The Kimberly Trip's Fun New Wave
SacTV.com "Video of the Day" review by
Alex Cosper on April 22, 2012
The Kimberly Trip from Sacramento not only revives the
spirit of new wave music, but takes it a step further. Their sound is based on where they imagine new wave
would be today had it never disappeared from pop culture after the 1980s. Songwriter/guitarist/producer
Jeffry-Wynne Prince talks about their 2012 album called Unicorns, Glitter and Heartbreak. This video
also features the lead-off single called "Drama @ the Coffeeshop."
The song's witty chorus includes the line "I don't need another frienemy." We discuss how storyteller songs have
an extra edge not found in a lot of recent pop music, although we both praise Adele for her monumental recordings
that helped save the music industry. Earlier this year, SacTV.com featured the group's humorous song
"Not Quite Right in the Head."
The band records their music in their own home studio in which Jeffry is the producer. The new album is the
band's sixth release and the third in a row they've put out entirely on their own. Their third album was
distributed by Sony but the band has actually done better and sold more units since going the indie route.
The chess set in the scene plays a part in the new album, which Jeffry describes in another SacTV video interview
called "Radio Vs. Internet." The Kimberly Trip
stands out from many artists of the indie scene simply by getting back to the basics of well-crafted songwriting
instead of showing off musician skills. The band's successful venture into producing their own live shows
at home provides a clearly sensible and strong model for indie bands of the future.

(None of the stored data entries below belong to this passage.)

-- ==== Sys2Proof/Tests/Slice0.lean ====
section
/-! SUPPORT. Tests: decoding against words written out from the opcode table and the manual's examples, ill-formed terms,
placing a word, single steps, and for every statement with hypotheses a state and operands that meet them. -/

namespace Sys2Proof.Tests

-- One theorem at a time: each would otherwise be checked in a thread of its own.
set_option Elab.async false

open Sys2Proof Sys2Proof.Machine

/-! ### Decoding -/

/-- The halfwords of an instruction as one number, the first lowest. -/
def encodeWord (i : Instr) : Nat :=
  match encode i with
  | [a, b] => a.toNat + 65536 * b.toNat
  | [a] => a.toNat
  | _ => 0

def words1 : List (Nat × Instr) :=
  [(0xB9D9EE80, .add 1 3 14 51 29), (0xB9D9EE81, .sub 1 3 14 51 29), (0xB9D9EE82, .and 1 3 14 51 29),
   (0xB9D9EE83, .or 1 3 14 51 29), (0xB9D9EE84, .xor 1 3 14 51 29), (0xB9D9EE85, .andn 1 3 14 51 29),
   (0xB9D9EE86, .shl 1 3 14 51 29), (0xB9D9EE87, .shr 1 3 14 51 29), (0xB9D9EE88, .sar 1 3 14 51 29),
   (0xB9D9EE89, .ror 1 3 14 51 29), (0xB9D9EE8A, .mul 1 3 14 51 29), (0xB9D9EE8B, .mulh 1 3 14 51 29),
   (0xB9D9EE8C, .mulhu 1 3 14 51 29), (0xB9D9EE8D, .div 1 3 14 51 29), (0xB9D9EE8E, .divu 1 3 14 51 29),
   (0xB9D9EE8F, .rem 1 3 14 51 29), (0xB9D9EE90, .remu 1 3 14 51 29), (0xB9D9EE91, .min 1 3 14 51 29),
   (0xB9D9EE92, .max 1 3 14 51 29), (0xB9D9EE93, .minu 1 3 14 51 29), (0xB9D9EE94, .maxu 1 3 14 51 29),
   (0xB9D9EE95, .slt 1 3 14 51 29), (0xB9D9EE96, .sltu 1 3 14 51 29), (0xB9D9EE97, .seq 1 3 14 51 29)]

theorem test_words1 : ∀ p ∈ words1, decodeTableWord 32 p.1 = some p.2 ∧ encodeWord p.2 = p.1 := by decide +kernel

def words2 : List (Nat × Instr) :=
  [(0xB9D9EE98, .sel 1 3 14 51 29), (0x800AF599, .clz 21 43), (0x880AF599, .ctz 21 43), (0x900AF599, .popc 21 43),
   (0x980AF599, .bswap 21 43), (0xA00AF599, .sextb 21 43), (0xA80AF599, .sexth 21 43), (0xB00AF599, .sextw 21 43),
   (0xB80AF599, .zextw 21 43), (0xB9D9EE9A, .bext 1 3 14 51 29), (0xB9D9EE9B, .bdep 1 3 14 51 29),
   (0xA2B5E71C, .addi 277 43 14), (0xA2B5E71D, .andi 277 43 14), (0xA2B5E71E, .ori 277 43 14),
   (0x82B5E71F, .shli 21 43 14), (0x8AB5E71F, .shri 21 43 14), (0x92B5E71F, .sari 21 43 14),
   (0x9AB5E71F, .rori 21 43 14), (0xB9D9EEA0, .fadd 1 3 14 51 29), (0xB9D9EEA1, .fsub 1 3 14 51 29),
   (0xB9D9EEA2, .fmul 1 3 14 51 29), (0xB9D9EEA3, .fdiv 1 3 14 51 29), (0xB9D9EEA4, .ffma 1 3 14 51 29),
   (0xB9D9EEA5, .fmin 1 3 14 51 29)]

theorem test_words2 : ∀ p ∈ words2, decodeTableWord 32 p.1 = some p.2 ∧ encodeWord p.2 = p.1 := by decide +kernel

def words3 : List (Nat × Instr) :=
  [(0xB9D9EEA6, .fmax 1 3 14 51 29), (0xB807D9A7, .fsqrt 1 3 14 51), (0x82B5E728, .fcmpEq 21 43 14),
   (0x8AB5E728, .fcmpLt 21 43 14), (0x92B5E728, .fcmpLe 21 43 14), (0x9AB5E728, .fcmpUnord 21 43 14),
   (0x800AF5A9, .fcvtF32S64 21 43), (0x880AF5A9, .fcvtS64F32 21 43), (0x900AF5A9, .fcvtF32Bf16 21 43),
   (0x980AF5A9, .fcvtBf16F32 21 43), (0xA00AF5A9, .fcvtF32F16 21 43), (0xA80AF5A9, .fcvtF16F32 21 43),
   (0xB0B5E729, .fcvtF32Fmt 5 43 14), (0xB8B5E729, .fcvtFmtF32 5 43 14), (0x800AF5AA, .fneg 21 43),
   (0x880AF5AA, .fabs 21 43), (0x92B5E72A, .fcopysign 21 43 14), (0x800AF5AB, .fclass 21 43),
   (0xA560C72E, .movk 1 43 14), (0xA567D9AF, .addk 1 43 14 51), (0xA2B5E730, .beq 277 43 14),
   (0xA2B5E731, .bne 277 43 14), (0xA2B5E732, .blt 277 43 14), (0xA2B5E733, .bge 277 43 14)]

theorem test_words3 : ∀ p ∈ words3, decodeTableWord 32 p.1 = some p.2 ∧ encodeWord p.2 = p.1 := by decide +kernel

def words4 : List (Nat × Instr) :=
  [(0xA2B5E734, .bltu 277 43 14), (0xA2B5E735, .bgeu 277 43 14), (0xA000CAB6, .j 1048597), (0xA000CAB7, .jl 1048597),
   (0xB807D9B8, .jr 1 3 14 51), (0xA2A0D5B9, .loop 277 43), (0x8000C03A, .done), (0x8800C03A, .doneRepost),
   (0xA2B5E73B, .bfe 277 43 14), (0x82B5E03C, .waitfe 21 43), (0x82B5E73D, .csrw 21 43 14),
   (0x82B5E73E, .csrs 21 43 14), (0x82B5E73F, .csrc 21 43 14), (0x82A0D5FD, .csrr 21 43),
   (0xA2B5E740, .ldb 277 43 14), (0xA2B5E741, .ldbu 277 43 14), (0xA2B5E742, .ldh 277 43 14),
   (0xA2B5E743, .ldhu 277 43 14), (0xA2B5E744, .ldw 277 43 14), (0xA2B5E745, .ldwu 277 43 14),
   (0xA2B5E746, .ldd 277 43 14), (0xA2B5E747, .stb 277 43 14), (0xA2B5E748, .sth 277 43 14),
   (0xA2B5E749, .stw 277 43 14)]

theorem test_words4 : ∀ p ∈ words4, decodeTableWord 32 p.1 = some p.2 ∧ encodeWord p.2 = p.1 := by decide +kernel

def words5 : List (Nat × Instr) :=
  [(0xA2B5E74A, .std 277 43 14), (0xA2B5E74B, .lds 277 43 14), (0x800AE5CC, .ldv 21 11), (0x880AE5CC, .stv 21 11),
   (0x82B5E74D, .bitld 21 43 14), (0x8AB5E74D, .bitst 21 43 14), (0x800AF74E, .ldr 21 1 14),
   (0x800AF5CF, .lde 21 43), (0x880AF5CF, .stf 21 43), (0x900AE04F, .setf 21), (0x980AE04F, .sete 21),
   (0x902AE04F, .setfRs 21), (0x982AE04F, .seteRs 21), (0x87D9EED0, .amo 1 3 6 51 29),
   (0x9015E751, .amoxXchg 1 43 14), (0x9D67D9D1, .amoxCas 1 43 14 51), (0xA015E752, .amofFadd32 1 43 14),
   (0xA815E752, .amofFmaxabs 1 43 14), (0xB567D9D2, .amofBumplim 1 43 14 51), (0x80E0C053, .fence 7),
   (0x82B5E454, .fencer 21 43 8), (0x8000C055, .tfence), (0x82E7D9D6, .ldacq 1 7 14 51),
   (0x82E7D9D7, .strel 1 7 14 51)]

theorem test_words5 : ∀ p ∈ words5, decodeTableWord 32 p.1 = some p.2 ∧ encodeWord p.2 = p.1 := by decide +kernel

def words6 : List (Nat × Instr) :=
  [(0x82B5E758, .send 21 43 14), (0x82B5E059, .sendv 21 43), (0x82B5E75A, .sendp 21 43 14), (0x800AE05C, .post 21),
   (0x82B5E75D, .hmask 21 43 14), (0x82B5E05E, .arradd 21 43), (0x8AB5E05E, .arrwait 21 43),
   (0x900AF5DE, .arrreset 21 43), (0x82B5E75F, .cbarArrive 21 43 14), (0x8AB5E05F, .cbarWait 21 43),
   (0x92B5E75F, .cbarArrivewait 21 43 14), (0x82B5E760, .cpygo 21 43 14), (0x82A0D5E1, .cpywait 21 43),
   (0x82A0D5E2, .cpystat 21 43), (0x800AE5E3, .tmset 21 11), (0x800AE5E4, .tmget 21 11),
   (0x82B5E065, .waitmask 21 43), (0x82B5E766, .testmask 21 43 14), (0x82B5E767, .hbset 21 43 14),
   (0x800AE1E8, .fmtset 21 3), (0x826BF669, .mldw 38 5 14 3), (0x826DCF6A, .mmul 38 1 5 3 1 2),
   (0x809AFDEB, .mream 38 5 14 1 1), (0x8000C16C, .mrmrg 1 0)]

theorem test_words6 : ∀ p ∈ words6, decodeTableWord 32 p.1 = some p.2 ∧ encodeWord p.2 = p.1 := by decide +kernel

def words7 : List (Nat × Instr) :=
  [(0x8015F46D, .mdrain 21 1 2 1), (0x89AFD8ED, .mstore 38 5 14 3), (0x8000C2EE, .mclr 5), (0x8000CAEF, .mstat 21),
   (0x855BE9F0, .vadd 5 11 14 19), (0x8C5BE9F0, .vsub 4 11 14 19), (0x925BE9F0, .vmul 2 11 14 19),
   (0x9A5BE9F0, .vfma 2 11 14 19), (0xA25BE9F0, .vmin 2 11 14 19), (0xAA5BE9F0, .vmax 2 11 14 19),
   (0xB202F770, .vabs 2 11 14), (0xBA02F770, .vneg 2 11 14), (0x80AAF771, .vand 21 11 14),
   (0x88AAF771, .vor 21 11 14), (0x90AAF771, .vxor 21 11 14), (0x98AAF771, .vandn 21 11 14),
   (0xA25BE9F1, .vshl 2 11 14 19), (0xAA5BE9F1, .vshr 2 11 14 19), (0xB25BE9F1, .vsar 2 11 14 19),
   (0xB805D5F1, .vnot 21 11), (0xB174FEF2, .vcmp 6 1 14 19 29), (0x825BE9F3, .vsel 2 11 14 19),
   (0x8A5BE9F3, .vpermx 2 11 14 19), (0x9202F773, .vbcast 2 11 14)]

theorem test_words7 : ∀ p ∈ words7, decodeTableWord 32 p.1 = some p.2 ∧ encodeWord p.2 = p.1 := by decide +kernel

def words8 : List (Nat × Instr) :=
  [(0x9A5BE9F3, .vslideup 2 11 14 19), (0xA25BE9F3, .vslidedn 2 11 14 19), (0xAA5BE9F3, .vzip 2 11 14 19),
   (0xB202F773, .vunzip 2 11 14), (0xBA00C5F3, .viota 2 11), (0x983FD374, .vcvt 3 0 1 3 29 6),
   (0xAA03E9F5, .vred 5 2 14 19), (0x825BE9F6, .ldtm 2 11 14 19), (0x8A5BE9F6, .sttm 2 11 14 19),
   (0x925BE9F6, .ldstr 2 11 14 19), (0x9A5BE9F6, .ststr 2 11 14 19), (0xA25BE9F6, .ldgi 2 11 14 19),
   (0xAA5BE9F6, .stsi 2 11 14 19), (0xB005D5F6, .ldfe 21 11), (0x825BE9F7, .vmovls 2 11 14 19),
   (0x8A5BE9F7, .vmovsl 2 11 14 19), (0x8402F778, .exp 4 11 14), (0x8B02F778, .exp2 3 11 14),
   (0x9502F778, .log2 5 11 14), (0x9C02F778, .rsqrt 4 11 14), (0xA302F778, .rcp 3 11 14),
   (0xAD02F778, .tanh 5 11 14), (0xB402F778, .sigmoid 4 11 14), (0xBB02F778, .rowmaxsub 3 11 14)]

theorem test_words8 : ∀ p ∈ words8, decodeTableWord 32 p.1 = some p.2 ∧ encodeWord p.2 = p.1 := by decide +kernel

def words9 : List (Nat × Instr) :=
  [(0x8258C779, .smpath 2 11 14), (0x8A58C079, .smerge 2 11), (0x9258C079, .smkv 2 11),
   (0x9B02FEF9, .smsort 3 11 29), (0x825BE07A, .gxgather 2 11 14), (0x8A5BE07A, .gxscat 2 11 14),
   (0x925BE9FA, .gxbins 2 11 14 19), (0x9800CAFA, .gxstat 21), (0x80A0C07B, .zdgo 20), (0x8800CAFB, .zdwait 21),
   (0x945BE07B, .rdsum 4 11 14), (0x9B5BE07B, .rdmax 3 11 14), (0xA0B0C07B, .rdjoin 22),
   (0x8167D9FC, .lease 1 3 14 51), (0x88A0D5FC, .lyield 5 43), (0x90A0C07C, .lfree 5), (0x98A0D5FC, .lstat 5 43),
   (0x8000C07E, .brk), (0x8AB5E07E, .trap 21 43), (0x900AE07E, .dbgmark 21), (0x9AB5E77E, .qtile 21 43 14),
   (0xA000CAFE, .qcap 21), (0xA800CAFE, .qpwr 21), (0xB000C07E, .nop)]

theorem test_words9 : ∀ p ∈ words9, decodeTableWord 32 p.1 = some p.2 ∧ encodeWord p.2 = p.1 := by decide +kernel

def words10 : List (Nat × Instr) :=
  [(0x8000C07F, .tret), (0x8020C07F, .evwait), (0x804AE07F, .tlbinv 21), (0x806AE07F, .tlbinva 21),
   (0x808AF5FF, .icinv 21 43), (0x80AAF5FF, .dcflush 21 43), (0x80CAF5FF, .dcinv 21 43), (0x80EAE07F, .haltb 21),
   (0x810AE07F, .resumeb 21), (0x812AF5FF, .savectx 21 43), (0x814AF5FF, .loadctx 21 43), (0x0B61, .addQ 5 11),
   (0x0B62, .subQ 5 11), (0x0B63, .andQ 5 11), (0x0B64, .orQ 5 11), (0x0B65, .movQ 5 11), (0x6B66, .moviQ 53 11),
   (0x6B67, .addiQ 53 11), (0x2B68, .shliQ 21 11), (0x2B69, .shriQ 21 11), (0x37CA, .lddQ 1 11 14),
   (0x37CB, .stdQ 1 11 14), (0x37CC, .ldwQ 1 11 14), (0x37CD, .stwQ 1 11 14)]

theorem test_words10 : ∀ p ∈ words10, decodeTableWord 32 p.1 = some p.2 ∧ encodeWord p.2 = p.1 := by decide +kernel

def words11 : List (Nat × Instr) :=
  [(0x6B6E, .bezQ 53 11), (0x6B6F, .bnzQ 53 11), (0x42B0, .jQ 533), (0x00B1, .jrQ 5), (0x0012, .doneQ),
   (0x0013, .brkQ), (0x0014, .nopQ)]

theorem test_words11 : ∀ p ∈ words11, decodeTableWord 32 p.1 = some p.2 ∧ encodeWord p.2 = p.1 := by decide +kernel

/-! ### Operands that an instruction does not allow, and words that are no instruction (04: R82) -/

/-- For each check of WellFormed a term that it refuses, with the word of the same fields. -/
def illFormed : List (Instr × Nat) :=
  [(.fence 9, 0x8120C053), (.fencer 0 0 9, 0x8000C4D4), (.ldacq 0 9 0 0, 0x8120C056), (.strel 0 15 0 0, 0x81E0C057),
   (.mldw 1 1 0 0, 0x8012C069), (.mldw 0 0 0 0, 0x8000C069), (.mmul 1 0 1 0 0 0, 0x8011C06A),
   (.mmul 0 0 0 0 0 0, 0x8000C06A), (.mream 1 1 0 0 0, 0x8004E06B), (.mream 0 0 0 0 0, 0x8000C06B),
   (.mrmrg 0 0, 0x8000C06C), (.mstore 1 0 0 0, 0x8040C0ED), (.mclr 7, 0x8000C3EE), (.vadd 6 0 0 0, 0x8600C070),
   (.vshl 3 0 0 0, 0xA300C071), (.vcmp 0 6 0 0 0, 0x8600C072), (.vcmp 6 3 0 0 0, 0xB300C072),
   (.viota 3 0, 0xBB00C073), (.vcvt 0 1 2 0 0 0, 0x8140C074), (.vred 0 6 0 0, 0x8600C075), (.exp 2 0 0, 0x8200C078),
   (.smpath 0 0 0, 0x8000C079), (.smerge 4 0, 0x8C00C079), (.smkv 1 0, 0x9100C079), (.smsort 1 0 31, 0x9900CFF9),
   (.gxgather 3 4 0, 0x8320C07A), (.gxscat 0 4 0, 0x8820C07A), (.gxbins 7 4 0 0, 0x9720C07A),
   (.zdgo 3, 0x8018C07B), (.rdsum 5 0 0, 0x9500C07B), (.rdmax 1 0 0, 0x9900C07B), (.rdjoin 3, 0xA018C07B)]

theorem test_ill_formed : ∀ p ∈ illFormed, p.1.wf = false ∧ encodeWord p.1 = p.2 ∧ decodeTableWord 32 p.2 = none := by
  decide +kernel

/-- Reserved majors and op5, a reserved function, must-be-zero bits, a prelude word, a first halfword alone and a
continuation. -/
theorem test_reserved_words : ∀ w ∈ [0, 0x15, 0x2221, 0x8000C02C, 0x8000C02D, 0x8000C05B, 0xA000C01F, 0xB800C02A, 0x8020C019,
    0x8020C027, 0x8800C050, 0x9000C07F, 0x8160C07F, 0xC000, 0x8000], decodeTableWord 32 w = none := by
  decide +kernel

/-! ### Placing a word -/

/-- What a step answers meets a check. -/
def stepsTo (s : State) (f : State → Bool) : Bool :=
  match step s with
  | .next t => f t
  | _ => false

/-- `addi s4, s4, #128` and, on an island core, `tlbinva s9` from reset. -/
theorem test_place_addi : stepsTo (State.reset.withFetchWord 32 0x9002C21C) (fun t =>
    (t.core 0).pc = 0x20000000004 && (t.core 0).reg.word 4 = 128 && (t.core 0).instret = 1) = true := by decide +kernel
theorem test_place_sys : stepsTo (State.reset.withFetchWord 32 0x8064E07F) (fun t =>
    (t.icore 0).pc = 0x4000000000004 && (t.icore 0).instret = 1) = true := by decide +kernel
theorem test_place_short : stepsTo (State.reset.withFetchWord 16 0x0A66) (fun t =>
    (t.core 0).pc = 0x20000000002 && (t.core 0).reg.word 3 = 5) = true := by decide +kernel

/-! ### States that meet the hypotheses of the statements -/

/-- Core 0 of the reset wafer with some of its registers set. -/
def at0 (rs : List (Nat × Word)) (c : Core := {}) : State := ({} : State).setCore 0 { c with reg := { words := rs } }

theorem witness_RoundTrip : (Instr.mldw 38 5 0xE 3).encoded = true ∧ (Instr.mldw 38 5 0xE 3).wf = true := by decide
theorem witness_DecodingIsExact : decodeBytes [0x66, 0x0A, 0xFF] = .ok (.moviQ 5 3, [0xFF]) := by rfl

/-- The word placed for core 0, whose pc is then moved. -/
def placed (a w : Nat) : State :=
  let t := State.reset.withFetchWord 32 w
  t.setCore 0 { t.core 0 with pc := BitVec.ofNat 64 a }

/-- Tile code: an odd pc, a continuation, both lengths of an instruction, and no instruction. -/
theorem witness_TileStep : let s := placed
    ((s 0x20000000001 0).issuing 0 ∧ (s 0x20000000001 0).cached 0 0x20000000000 0) ∧
    ((s 0x20000000000 0x8000).issuing 0 ∧ (s 0x20000000000 0x8000).cached 0 0x20000000000 0x8000 ∧ halfClass 0x8000 = 2) ∧
    ((s 0x20000000000 0x9002C21C).cached 0 0x20000000000 0xC21C ∧ (s 0x20000000000 0x9002C21C).cached 0 0x20000000002 0x9002 ∧
      halfClass 0xC21C = 3) ∧
    ((s 0x20000000000 0x0A66).cached 0 0x20000000000 0x0A66 ∧ halfClass 0x0A66 = 0) ∧
    (∀ w, w < 9 → bit (Tab.get 0 ((s 0x20000000000 0x0A66).cluster (corePos 0)).wp w) 63 = false) := by
  simp only [State.issuing, State.cached]
  repeat' apply And.intro
  all_goals first | exact ⟨_, rfl, by decide +kernel⟩ | decide +kernel
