-- ==== Sys2Proof/Machine/State.lean ====
section
/-! DEFINITION. The state of DDX (10_state.md R40), the reasons a step can stop, and the state after
power-on reset (70_reset_and_hazards.md R500). -/

namespace Sys2Proof.Machine

/-- The four states of the core, exactly one at a time (R51). -/
inductive RunState where
  | idle
  | running
  | halted
  | faulted
deriving DecidableEq, Repr

/-- What CAUSE can hold: no fault, or one of the four architectural faults (R52, 60_exceptions.md R400). -/
inductive Cause where
  | none
  | fetch
  | illegal
  | misaligned
  | range
deriving DecidableEq, Repr

/-- One access of the host at a byte offset of its port (20_memory.md R86): its width in bits and, for a
write, the datum. -/
inductive HostAccess where
  | read (offset : BitVec 12) (bits : Nat)
  | write (offset : BitVec 12) (bits : Nat) (data : Half)
deriving DecidableEq, Repr

/-- What the outside world does at one step (log 6): nothing, so that the core moves; one access of the
host port; or a power-on reset. -/
inductive HostEvent where
  | idle
  | access (a : HostAccess)
  | powerOn
deriving DecidableEq, Repr

/-- A memory as the bytes that have been written, by rising byte address. A byte that is not listed has
never been written and has no value (20_memory.md R89; log 2, log 3). -/
abbrev Memory := List Host.Cell

/-- The state of DDX. `w` to `dmem` are R40's state; `polyP` and `polyM` are the ROM's parameters (R63);
`host` and `hostReply` are the model's own (log 6). The registers CTRL and ID and the rest of the ROM
hold nothing that can differ (log 5). -/
structure State where
  /-- W0..W15 (R41). -/
  w : Vector Word 16
  /-- D0..D7 (R43). -/
  d : Vector DD 8
  /-- K (R46). -/
  k : Half
  /-- PC (R47). -/
  pc : BitVec 9
  /-- FFLAGS (R49). -/
  fflags : Flags
  /-- STATUS (R51). -/
  status : RunState
  /-- CAUSE (R52). -/
  cause : Cause
  /-- EPC, bits 8:0 (R53). -/
  epc : BitVec 9
  /-- FINST (R54). -/
  finst : Half
  /-- IMEM (R80): byte i of word n is at 4n + i. -/
  imem : Memory
  /-- DMEM (R81): byte i of word n is at 8n + i. -/
  dmem : Memory
  /-- `POLY_P` of the constant ROM (R63). -/
  polyP : Config.Poly
  /-- `POLY_M` of the constant ROM (R63). -/
  polyM : Config.Poly
  /-- The model's own: what the outside world does at the steps to come (log 6). -/
  host : List HostEvent
  /-- The model's own: what the port returned to the host's last read (log 6). -/
  hostReply : Half
deriving DecidableEq, Repr

/-- Where the MODEL stops although the hardware goes on with a value the spec does not give (60_exceptions.md
R406). These are not DDX's faults: those are taken in a next state. -/
inductive Fault where
  /-- Raised by the fetch, and by a host read, of an IMEM word with a byte that nothing has written since
  power-on (R89, R406). Safe: nothing can be proved of what follows. -/
  | unwrittenImem (addr : Nat)
  /-- Raised by LDW, LDD and a host read of a DMEM word with a byte that nothing has written since power-on
  (R89, R406). Safe: nothing can be proved of what follows. -/
  | unwrittenDmem (addr : Nat)
deriving DecidableEq, Repr

/-- Where the machine has no move. -/
inductive Refusal where
  /-- An instruction without a meaning, by its mnemonic; raised by no arm of `exec`. Safe. -/
  | notModelled (mnemonic : String)
  /-- Raised by the host port: while the core runs, an access other than a STATUS read or a CTRL write
  (R87: "it is refused"). Safe. -/
  | hostAccessWhileRunning
  /-- Raised by the host port: an access not 32 bits wide or not at a multiple of 4 (R87). Safe. -/
  | hostAccessMalformed
deriving DecidableEq, Repr

/-- The outcomes of a step of DDX. -/
abbrev Out := Host.Outcome State Fault Refusal

/-- The state after power-on reset (R500) of a machine whose ROM holds these coefficients. W and D hold
zero, which the spec leaves unspecified (log 1); no byte of IMEM or DMEM has been written. -/
def State.powerOn (polyP polyM : Config.Poly) : State where
  w := Vector.replicate 16 0
  d := Vector.replicate 8 ⟨0, 0⟩
  k := 0
  pc := 0
  fflags := 0
  status := .idle
  cause := .none
  epc := 0
  finst := 0
  imem := []
  dmem := []
  polyP := polyP
  polyM := polyM
  host := []
  hostReply := 0

/-- The machine right after power-on reset, with R63's default coefficients and no host event to come. -/
def State.reset : State := State.powerOn romPolyP romPolyM

end Sys2Proof.Machine
end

Read more about Sacramento local music and other regional indie music at Playlist Research
The Kimberly Trip is a band that does not conform to industry formulas. Even their new wave influences
cannot be linked as similar to any band of the 80s. Some songs trigger memories of The Waitresses and
B-52's, but more in the same spirit of fun and not so much specific musical passages. Many of the songs
deal with the communication breakdowns in every day life. What makes them an ear-catching indie band
of the 2010s is that they stand out as fun and unique, whereas even in the indie world there's a lot of
homogenization, which many times is portrayed in a serious tone than a fun presentation. The band seems
to have an endless stream of these songs that cut against the grain of popular music in a delightful way.